WHAT THE TASK ASKS:
Return only the lines of the listing below that run from the line with "with port := r" through the line with "(someFrame s false)", both ends included, exactly as written.

MATERIAL FOR THIS EXERCISE:

-- ==== Sys2Proof/Machine/Fetch.lean ====
section
/-! DEFINITION. Where the next operation comes from: the host command port (R108, log 3). And what must stand in the
state for a micro-operation to be the one it selects (R102), for a word placed at the port by the host's check. -/

namespace Sys2Proof.Machine

/-- The oldest operation word presented at the port, and the state without it; none when nothing is presented. -/
def State.nextWord (s : State) : Option (List Byte × State) :=
  match s.port with
  | [] => none
  | w :: r => some (w, { s with port := r })

/-- The micro-operation an instruction is, if it is one. -/
def microOpOf (i : Instr) : Option MicroOp :=
  [MicroOp.halt, .reject, .dispatch, .unknown, .idle, .discard, .sync, .append].find? fun op => op.toInstr == i

/-- The first header byte of type 0 (R141). -/
def someFirst (s : State) : Byte := ((s.prof.types.head?).bind fun t => t.hdr.head?).getD 0

/-- The lowest byte that is no first header byte. -/
def someNoise (s : State) : Byte :=
  (((List.range 256).map (BitVec.ofNat 8)).find? fun b => !isFirst s.prof b).getD 0

/-- A frame of type 0 with the first command of its table (`known`) or the first command below 256 that is not in it,
and a payload of zeros of the least length. -/
def someFrame (s : State) (known : Bool) : List Byte :=
  match s.prof.types with
  | [] => []
  | t :: _ =>
    let p := List.replicate
      (match t.lenMode with
        | .fixed n => n - t.minTotal
        | .field _ _ _ => 0) 0
    let c :=
      if known then (t.handlers.map Prod.fst).head?
      else ((List.range 256).map some).find? fun c => (handlerOf t c).isNone
    (c.bind fun c => encodeType t c p).getD []

/-- The state changed so that it selects `op` (R101, R102): the flags, and the buffer or the head of the queue as far
as the selection needs them. -/
def arrangeFor (op : MicroOp) (s : State) : State :=
  match op with
  | .halt => s.setFailed true
  | .reject => ((s.setFailed false).setHf true).setBuf [someNoise s]
  | .dispatch => ((s.setFailed false).setHf true).setBuf (someFrame s true)
  | .unknown => ((s.setFailed false).setHf true).setBuf (someFrame s false)
  | .idle => { (s.setFailed false).setHf false with q := [] }
  | .discard => { (s.setFailed false).setHf false with q := someNoise s :: s.q }
  | .sync => { (s.setFailed false).setHf false with q := someFirst s :: s.q }
  | .append => { ((s.setFailed false).setHf true).setBuf [someFirst s] with q := 0 :: s.q }

/-- The state in which the next step takes the operation word `w`: the word is presented first at the port, and where
it is a micro-operation the state selects it. -/
def State.present (s : State) (w : List Byte) : State :=
  let s :=
    match (decode w).bind microOpOf with
    | none => s
    | some op => arrangeFor op s
  { s with port := w :: s.port }

end Sys2Proof.Machine
end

RESULT:
  | w :: r => some (w, { s with port := r })

/-- The micro-operation an instruction is, if it is one. -/
def microOpOf (i : Instr) : Option MicroOp :=
  [MicroOp.halt, .reject, .dispatch, .unknown, .idle, .discard, .sync, .append].find? fun op => op.toInstr == i

/-- The first header byte of type 0 (R141). -/
def someFirst (s : State) : Byte := ((s.prof.types.head?).bind fun t => t.hdr.head?).getD 0

/-- The lowest byte that is no first header byte. -/
def someNoise (s : State) : Byte :=
  (((List.range 256).map (BitVec.ofNat 8)).find? fun b => !isFirst s.prof b).getD 0

/-- A frame of type 0 with the first command of its table (`known`) or the first command below 256 that is not in it,
and a payload of zeros of the least length. -/
def someFrame (s : State) (known : Bool) : List Byte :=
  match s.prof.types with
  | [] => []
  | t :: _ =>
    let p := List.replicate
      (match t.lenMode with
        | .fixed n => n - t.minTotal
        | .field _ _ _ => 0) 0
    let c :=
      if known then (t.handlers.map Prod.fst).head?
      else ((List.range 256).map some).find? fun c => (handlerOf t c).isNone
    (c.bind fun c => encodeType t c p).getD []

/-- The state changed so that it selects `op` (R101, R102): the flags, and the buffer or the head of the queue as far
as the selection needs them. -/
def arrangeFor (op : MicroOp) (s : State) : State :=
  match op with
  | .halt => s.setFailed true
  | .reject => ((s.setFailed false).setHf true).setBuf [someNoise s]
  | .dispatch => ((s.setFailed false).setHf true).setBuf (someFrame s true)
  | .unknown => ((s.setFailed false).setHf true).setBuf (someFrame s false)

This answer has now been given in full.